22/10/2016
Es gibt wohl kaum ein Gericht, das weltweit so geliebt und gefeiert wird wie die Pizza. Sie ist mehr als nur eine Mahlzeit; sie ist ein Symbol für Gemeinschaft, Gemütlichkeit und unkomplizierten Genuss. Ob in der einfachen Pizzeria um die Ecke, im Sterne-Restaurant oder selbst zubereitet in der heimischen Küche – die Pizza fasziniert mit ihrer schier unendlichen Vielfalt an Formen, Belägen und Geschichten. Doch woher kommt dieses globale Phänomen, und was macht eine wirklich gute Pizza aus?
Begleiten Sie uns auf eine kulinarische Reise, die Sie von den bescheidenen Anfängen in Südeuropa bis in die modernen Küchen der Welt führt, und entdecken Sie die Geheimnisse hinter dem knusprigen Rand, der aromatischen Tomatensauce und dem schmelzenden Käse, die die Pizza zu einem zeitlosen Klassiker machen.

- Die Ursprünge der Pizza: Eine Zeitreise
- Von Neapel in die Welt: Die Verbreitung
- Regionale Spezialitäten: Eine Welt voller Pizzen
- Die Kunst des Teigs: Das Herzstück jeder Pizza
- Beläge und Saucen: Die Vielfalt der Aromen
- Der perfekte Ofen: Hitze macht den Unterschied
- Pizza zu Hause backen: Tipps für den Hobby-Pizzaiolo
- Pizza als Kulturgut: Mehr als nur Essen
- Häufig gestellte Fragen zur Pizza (FAQs)
- Fazit: Die ewige Liebe zur Pizza
Die Ursprünge der Pizza: Eine Zeitreise
Die Geschichte der Pizza ist länger und komplexer, als man auf den ersten Blick vermuten würde. Bereits in der Antike gab es Vorläufer der heutigen Pizza: Fladenbrote, die mit verschiedenen Zutaten belegt und gebacken wurden. Die alten Ägypter, Griechen und Römer kannten ähnliche Gerichte. Im antiken Rom gab es das „Panis Focacius“, ein Fladenbrot, das im Ofen gebacken und mit Kräutern und Olivenöl verfeinert wurde – ein direkter Vorfahre der heutigen Focaccia.
Doch die moderne Pizza, wie wir sie heute kennen, hat ihre Wurzeln im süditalienischen Neapel. Im 17. und 18. Jahrhundert war Neapel eine pulsierende Hafenstadt, in der viele arme Arbeiter lebten. Für sie war ein schnelles, günstiges und nahrhaftes Gericht unerlässlich.
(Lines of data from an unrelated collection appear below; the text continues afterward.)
-- ==== Sys2Proof/Tests/Slice0.lean ====
section
/-! SUPPORT. The model's own tests, with expected values taken from the spec's examples (95_test_vectors.md and the
rules' own), and for every statement with hypotheses a witness that meets them. -/

namespace Sys2Proof.Tests

open Sys2Proof.Machine

set_option maxRecDepth 20000

/-! ### Well-formedness: each check refuses an ill-formed term -/

theorem test_wellFormed_refuses_reserved_bits : (fieldsOf 0x00000401).rsvOk = false := by decide
theorem test_wellFormed_refuses_opcode_zero : (fieldsOf 0x00000000).opcOk = false := by decide
theorem test_wellFormed_refuses_opcode_eight : (fieldsOf 0x00000008).opcOk = false := by decide
theorem test_wellFormed_refuses_width_outside_d64 : (fieldsOf 0x00000103).logwOk = false := by decide
theorem test_wellFormed_refuses_each :
    [0x80000001, 0x00000000, 0x000000ff, 0x00000307].all (fun c => !(fieldsOf c).wellFormed) = true := by decide
theorem test_wellFormed_refuses_write_of_status :
    HostAction.wellFormed Params.default (.wr 0 0 13 0) = false := by decide
theorem test_wellFormed_refuses_read_of_cmd : HostAction.wellFormed Params.default (.rd 0 0 15) = false := by decide
theorem test_wellFormed_refuses_absent_instance :
    HostAction.wellFormed Params.default (.rd 0 1 0) = false := by decide
theorem test_wellFormed_refuses_too_wide_value :
    HostAction.wellFormed Params.default (.wr 0 0 0 0x100000000) = false := by decide
theorem test_wellFormed_accepts_wide_address :
    HostAction.wellFormed Params.default (.wr 0 0 8 0xffffffffffffffff) = true := by decide

/-! ### Decoding: every command's word written out from format C (R91, R92), and words of each illegal group (R96) -/

theorem test_decode_transform : decode 0b0000000000000000000000_00_00000001 = .ok .transform := by decide
theorem test_decode_d64 : decode 0b0000000000000000000000_00_00000010 = .ok .d64 := by decide
theorem test_decode_d64Way2 : decode 0b0000000000000000000000_01_00000010 = .ok .d64Way2 := by decide
theorem test_decode_d64Way4 : decode 0b0000000000000000000000_10_00000010 = .ok .d64Way4 := by decide
theorem test_decode_d64Way8 : decode 0b0000000000000000000000_11_00000010 = .ok .d64Way8 := by decide
theorem test_decode_dispatch : decode 0b0000000000000000000000_00_00000011 = .ok .dispatch := by decide
theorem test_decode_hReset : decode 0b0000000000000000000000_00_00000100 = .ok .hReset := by decide
theorem test_decode_hWrite : decode 0b0000000000000000000000_00_00000101 = .ok .hWrite := by decide
theorem test_decode_hFinalize : decode 0b0000000000000000000000_00_00000110 = .ok .hFinalize := by decide
theorem test_decode_sha256d64 : decode 0b0000000000000000000000_00_00000111 = .ok .sha256d64 := by decide
theorem test_decode_refuses_reserved : decode 0x00000402 = .error .reservedBits := by decide
theorem test_decode_refuses_opcode : decode 0x00000308 = .error .unassignedOpcode := by decide
theorem test_decode_refuses_width : decode 0x00000101 = .error .widthField := by decide

/-! ### Words (examples of R120 to R129) -/

theorem test_add32_wraps : add32 0xfffffff0 0x00000020 = 0x00000010 := by decide
theorem test_rotr : rotr 7 0x00000001 = 0x02000000 ∧ rotr 7 0x6a09e667 = 0xced413cc := by decide
theorem test_shr : shr 3 0x80000000 = 0x10000000 ∧ shr 10 0xffffffff = 0x003fffff := by decide
theorem test_ch : ch 0x510e527f 0x9b05688c 0x1f83d9ab = 0x1f85c98c := by decide
theorem test_maj : maj 0x6a09e667 0xbb67ae85 0x3c6ef372 = 0x3a6fe667 := by decide
theorem test_bigSigma0 : bigSigma0 0x6a09e667 = 0xce20b47e := by decide
theorem test_bigSigma1 : bigSigma1 0x510e527f = 0x3587272b := by decide
theorem test_smallSigma0 : smallSigma0 0x12345678 = 0xe7fce6ee := by decide
theorem test_smallSigma1 : smallSigma1 0x12345678 = 0xa1f78649 := by decide

/-! ### Schedule, round, compression, padding -/

/-- The padded one-block message "abc" (R150). -/
def abc : List Byte := [0x61, 0x62, 0x63, 0x80] ++ List.replicate 59 0 ++ [0x18]

/-- R150, R151: words 0, 15, 16 and 17 of the block "abc". -/
theorem test_schedule_abc :
    [0, 15, 16, 17].map (fun t => (schedule abc).getD t 0) = [0x61626380, 0x00000018, 0x61626380, 0x000f0000] := by
  decide +kernel

/-- R162: round 0 of the block "abc" from `IV`. -/
theorem test_round_abc : (round Rom.IV 0x428a2f98 0x61626380).toList =
    [0x5d6aebcd, 0x6a09e667, 0xbb67ae85, 0x3c6ef372, 0xfa2a4622, 0x510e527f, 0x9b05688c, 0x1f83d9ab] := by
  decide +kernel

/-- R165: the block of zeros from the all-zero state. -/
theorem test_compress_zero : (compress ⟨0, 0, 0, 0, 0, 0, 0, 0⟩ (List.replicate 64 0)).toList =
    [0x7ca51614, 0x425c3ba8, 0xce54dd2f, 0xc2020ae7, 0xb6e574d1, 0x98136d0f, 0xae7e26cc, 0xbf0be7a6] := by
  decide +kernel

/-- R222: no zero bytes for 55 bytes, 63 of them for 56. -/
theorem test_pad : (pad 55).length = 9 ∧ (pad 56).length = 72 ∧
    pad 0 = [0x80] ++ List.replicate 63 0 := by decide

/-! ### One step of each command, on small states -/

/-- A space of 4096 bytes with a hole of 16, two instances, and no two-lane backend. -/
def params : Params where
  aw := 12
  unmapped := [⟨0x800, 0x10⟩]
  cap := ["wide"]
  candidates := [⟨"slow", [.core, .d64x1], .always, 9⟩, ⟨"fast", [.core, .d64x4, .d64x8], .has "wide", 1⟩,
    ⟨"absent", [.core, .d64x2], .has "other", 0⟩]
  selftestText := Params.defaultText
  selftestOk := true
  ninst := 2

/-- The registers of an instance with a source buffer and a destination buffer. -/
def inst (srcAddr srcLen dstAddr dstLen cnt : Nat) : Instance :=
  { Instance.reset with srcAddr := srcAddr, srcLen := srcLen, dstAddr := dstAddr, dstLen := dstLen, cnt := cnt }

/-- A dispatched machine with these parameters whose instance 0 is `x`. -/
def machine (x : Instance) : State :=
  { State.resetWith params with
    insts := [x, inst 0 64 0x200 32 0]
    abt := ⟨some "fast", some "slow", none, some "fast", some "fast"⟩
    cfg := ⟨true, false, true, false, true, true⟩ }

/-- The machine with these bytes in its data space. -/
def machineWith (m : Memory) (x : Instance) : State := { machine x with mem := m }

/-- The error code of instance `k` after a command. -/
def errOf (r : Result) (k : Nat) : Option ErrCode :=
  match r with
  | .next t => t.insts[k]?.map (·.err)
  | .fault _ => none
  | .refused _ => none

/-- What a command leaves, seen by `f` in the state and in the registers of instance 0. -/
def after {α : Type} (r : Result) (f : State → Instance → α) : Option α :=
  match r with
  | .next t => t.insts[0]?.map (f t)
  | .fault _ => none
  | .refused _ => none

/-- R170: `H` = `IV` and the block "abc" at `SRC_ADDR`. -/
theorem test_transform_abc :
    after (exec .transform (machineWith (Memory.writeBytes [] 0x10 abc) (inst 0x10 64 0 0 1)))
      (fun t y => (y.h.toList, y.err, t.mem.read 0x10)) =
    some ([0xba7816bf, 0x8f01cfea, 0x414140de, 0x5dae2223, 0xb00361a3, 0x96177a9c, 0xb410ff61, 0xf20015ad], .ok,
      0x61) := by decide +kernel

/-- R171 (b): a length that is not `64 * CNT`; it comes before the range (R252). -/
theorem test_transform_length : errOf (exec .transform (machine (inst 0xfff 65 0 0 1))) 0 = some .length := by
  decide +kernel

/-- R182: the double hash of 64 zero bytes, stored at `DST_ADDR`; memory that nothing has written reads as 0. -/
theorem test_d64_zero :
    after (exec .d64 (machine (inst 0x100 64 0x200 32 0))) (fun t y => (t.mem.readBytes 0x200 32, y.h, y.err)) =
    some (encWords [0xe2f61c3f, 0x71d1defd, 0x3fa999df, 0xa3695375, 0x5c690689, 0x799962b4, 0x8bebd836, 0x974e8cf9],
      Rom.IV, .ok) := by decide +kernel

/-- R263: buffers that share one byte. -/
theorem test_d64_overlap : errOf (exec .d64 (machine (inst 0x100 64 0x13f 32 0))) 0 = some .overlap := by
  decide +kernel

/-- R188: the example's lane 0 holds bytes 0x00 to 0x3f, lane 1 bytes 0x65 to 0xa4; digests in lane order. -/
theorem test_d64Way2_example :
    after (exec .d64Way2 { machineWith (Memory.writeBytes [] 0 ((List.range 128).map fun k =>
        BitVec.ofNat 8 (k + 37 * (k / 64)))) (inst 0 128 0x200 64 0) with
      cfg := ⟨true, false, true, true, false, false⟩ }) (fun t y => (t.mem.readBytes 0x200 64, y.err)) =
    some (encWords [0x01c9f464, 0x780a1b6a, 0xf4eb400f, 0xe2f2896c, 0xfb2169f5, 0xa6570143, 0x9e4c2c4e, 0x213903ef,
      0x4ed879ce, 0xe1931f3a, 0xb81070d1, 0x02d9a93c, 0x5d4d2de8, 0x96db7352, 0xc42780c0, 0xf9450e91], .ok) := by
  decide +kernel

/-- R258: no two-lane backend is installed. -/
theorem test_d64Way2_unavailable : errOf (exec .d64Way2 (machine (inst 0 128 0x200 64 0))) 0 =
    some .widthUnavailable := by decide +kernel

/-- R267: with `CFG.W4` = 0 and `DST_LEN` = 0 the width is reported. -/
theorem test_d64Way4_priority :
    errOf (exec .d64Way4 { machine (inst 0 256 0x200 0 0) with cfg := ⟨true, false, true, false, false, false⟩ }) 0 =
    some .widthUnavailable := by decide +kernel

/-- R187, R63: eight lanes need 512 and 256 bytes. -/
theorem test_d64Way8_length : errOf (exec .d64Way8 (machine (inst 0 512 0x400 128 0))) 0 = some .length := by
  decide +kernel

/-- R262: one byte of the destination is unmapped. -/
theorem test_d64Way8_bus : errOf (exec .d64Way8 (machine (inst 0 512 0x701 256 0))) 0 = some .bus := by
  decide +kernel

/-- R200: `AVAIL(2)` false, `AVAIL(4)` and `AVAIL(8)` true give `CFG` = 0x35. -/
theorem test_dispatch_cfg :
    after (exec .dispatch (State.resetWith params)) (fun t y => (t.cfg.word, t.abt.core, t.abt.d64x2, y.err)) =
    some (0x00000035, some "fast", none, .ok) := by decide +kernel

/-- R265: a failed Self-Test gives `CFG` = `DEAD` alone. -/
theorem test_dispatch_selftest :
    after (exec .dispatch (State.resetWith { params with selftestOk := false })) (fun t y => (t.cfg.word, y.err)) =
    some (0x00000002, .selftest) := by decide +kernel

/-- R221: after H_FINALIZE, H_RESET gives `H0` = 0x6a09e667 and `STATUS` = 0. -/
theorem test_hReset_after_finalize :
    after (exec .hReset (machine
      { inst 0 0 0 0 0 with h := ⟨1, 2, 3, 4, 5, 6, 7, 8⟩, total := 5, hst := .finalized, err := .range })) (fun _ y => (y.h.a, y.h.h, y.total, y.statusWord)) =
    some (0x6a09e667, 0x5be0cd19, 0, 0) := by decide +kernel

/-- R223: 60 bytes buffered and 70 written leave 2 buffered, bytes 68 and 69 of the source. -/
theorem test_hWrite_example :
    after (exec .hWrite (machineWith [(0x40 + 68, 0xaa), (0x40 + 69, 0xbb)]
      { inst 0x40 70 0 0 0 with bufLen := 60, total := 60, hst := .accumulating }))
      (fun _ y => (y.bufLen, y.buffered, y.total, y.hst)) =
    some (2, [0xaa, 0xbb], 130, .accumulating) := by decide +kernel

/-- R264: `TOTAL + SRC_LEN` may not reach `2^61`. -/
theorem test_hWrite_tooLong :
    errOf (exec .hWrite (machine
      { inst 0 1 0 0 0 with total := 0x1fffffffffffffff, bufLen := 63, hst := .accumulating })) 0 = some .tooLong := by decide +kernel

/-- R225: the empty message; `STATUS` = 0x200. -/
theorem test_hFinalize_empty :
    after (exec .hFinalize (machine (inst 0 0 0x80 32 0))) (fun t y => (t.mem.readBytes 0x80 32, y.statusWord)) =
    some (encWords [0xe3b0c442, 0x98fc1c14, 0x9afbf4c8, 0x996fb924, 0x27ae41e4, 0x649b934c, 0xa495991b, 0x7852b855],
      0x200) := by decide +kernel

/-- R259: a second H_FINALIZE. -/
theorem test_hFinalize_twice :
    errOf (exec .hFinalize (machine { inst 0 0 0x80 32 0 with hst := .finalized })) 0 = some .hasherState := by
  decide +kernel

/-- R240 with R182: one block of zeros. -/
theorem test_sha256d64_zero :
    after (exec .sha256d64 (machine (inst 0x100 64 0x200 32 1))) (fun t y => (t.mem.readBytes 0x200 32, y.err)) =
    some (encWords [0xe2f61c3f, 0x71d1defd, 0x3fa999df, 0xa3695375, 0x5c690689, 0x799962b4, 0x8bebd836, 0x974e8cf9],
      .ok) := by decide +kernel

/-- R261: the destination ends one byte past the top. -/
theorem test_sha256d64_range : errOf (exec .sha256d64 (machine (inst 0 64 0xfe1 32 1))) 0 = some .range := by
  decide +kernel

/-- R241: `CNT` = 7 with widths 2 and 4. -/
theorem test_plan : plan ⟨true, false, true, true, true, false⟩ 7 = [4, 2, 1] := by decide

/-! ### Memory and reset -/

theorem test_reset_memory_wf : State.reset.mem.wf := by decide

/-- Writing what an unlisted address reads as removes the entry. -/
theorem test_memory_canonical : Memory.write (Memory.write [] 7 0xff) 7 0x00 = [] := by decide

theorem test_memory_sorted : Memory.writeBytes [(2, 0x22)] 1 [0x11, 0x00, 0x33] = [(1, 0x11), (3, 0x33)] := by decide

/-- R16, R60: the host stores across the unmapped hole, where the engine admits no buffer. -/
theorem test_host_reaches_unmapped :
    after (step { machine (inst 0 0 0 0 0) with script := [.mem 0x7ff [0x11, 0x22, 0x33]] })
      (fun t _ => (t.mem, hasUnmapped t.params ⟨0x7ff, 3⟩)) = some ([(0x7ff, 0x11), (0x800, 0x22), (0x801, 0x33)], true) := by
  decide +kernel

/-- The engine runs the first command after reset: an H_RESET before dispatch faults (R257). -/
theorem test_first_step : errOf (step (State.reset.withFetchWord 32 0x00000004)) 0 = some .notDispatched := by
  decide +kernel

theorem test_table_word : decodeTableWord 32 0x00000302 = some .d64Way8 := by decide

/-- A pseudo-command's expansion (R99) is well formed. -/
theorem test_script : (Script.sha256d64 0 1 0x100 0x40 3).all (HostAction.wellFormed params) = true := by decide

/-! ### Witnesses: for each statement with hypotheses, a state and operands that meet them -/

theorem admitted_of_checks {p : Params} {b : Buffer} (h : (outOfRange p b || hasUnmapped p b) = false) :
    Admitted p b :=
  (admitted_iff p b).mpr (by simpa using h)

theorem disjoint_of_check {b c : Buffer} (h : overlaps b c = false) : Disjoint b c := (overlaps_eq_false_iff b c).mp h

theorem machine_ready (x : Instance) : (machine x).Ready := ⟨rfl, rfl⟩

theorem machine_current (x : Instance) : (machine x).current = some x := rfl

theorem params_wf : params.Wf where
  aw_pos := by decide
  ninst_pos := by decide
  text_len := by simp [params, Params.defaultText]
  core_candidate := ⟨_, List.mem_cons_self .., by decide⟩
  d64x1_candidate := ⟨_, List.mem_cons_self .., by decide⟩

theorem inst_ok {a b c d n : Nat} (h : a < 4096 ∧ b < 4096 ∧ c < 4096 ∧ d < 4096 ∧ n < 4096) :
    (inst a b c d n).Ok params where
  srcAddr_lt := h.1
  srcLen_lt := h.2.1
  dstAddr_lt := h.2.2.1
  dstLen_lt := h.2.2.2.1
  cnt_lt := h.2.2.2.2
  bufLen_eq := rfl
  total_lt := by simp [inst, Instance.reset]
  fresh_total := fun _ => rfl

/-- A machine with a full register and a non-empty data space meets the invariant. -/
def full : State := machineWith [(0, 1), (0xfff, 2)] (inst 0xfff 0xfff 0xfff 0xfff 0xfff)

theorem full_inv : full.Inv where
  params_wf := params_wf
  insts_len := rfl
  sel_lt := by decide
  insts_ok := by
    intro x hx
    have : x = inst 0xfff 0xfff 0xfff 0xfff 0xfff ∨ x = inst 0 64 0x200 32 0 := by
      simpa [full, machineWith, machine] using hx
    rcases this with rfl | rfl <;> exact inst_ok (by decide)
  cfg_ok := ⟨by decide, rfl, rfl, rfl, rfl, fun _ => ⟨rfl, rfl⟩, fun h => by cases h⟩
  mem_wf := by decide
  mem_inside := by decide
Hier entstand die Idee, einfache Fladenbrote mit den damals verfügbaren und preiswerten Zutaten wie Tomaten, Knoblauch, Olivenöl und Basilikum zu belegen. Diese „Pizze“ wurden oft auf der Straße von fahrenden Händlern verkauft und waren ein Grundnahrungsmittel für die ärmere Bevölkerung.
Von Neapel in die Welt: Die Verbreitung
Der Durchbruch der Pizza über die Grenzen Neapels hinaus wird oft mit einem königlichen Besuch in Verbindung gebracht. Im Jahr 1889 besuchten König Umberto I. und Königin Margherita Neapel. Die Königin, die des üblichen französischen Hofessens überdrüssig war, bat um einheimische Spezialitäten. Der berühmte Pizzaiolo Raffaele Esposito kreierte für sie drei verschiedene Pizzen. Diejenige, die der Königin am besten gefiel, war eine einfache Pizza mit Tomaten, Mozzarella und Basilikum – den Farben der italienischen Flagge. Diese Pizza wurde später als „Pizza Margherita“ bekannt und ist bis heute der Inbegriff der neapolitanischen Pizza.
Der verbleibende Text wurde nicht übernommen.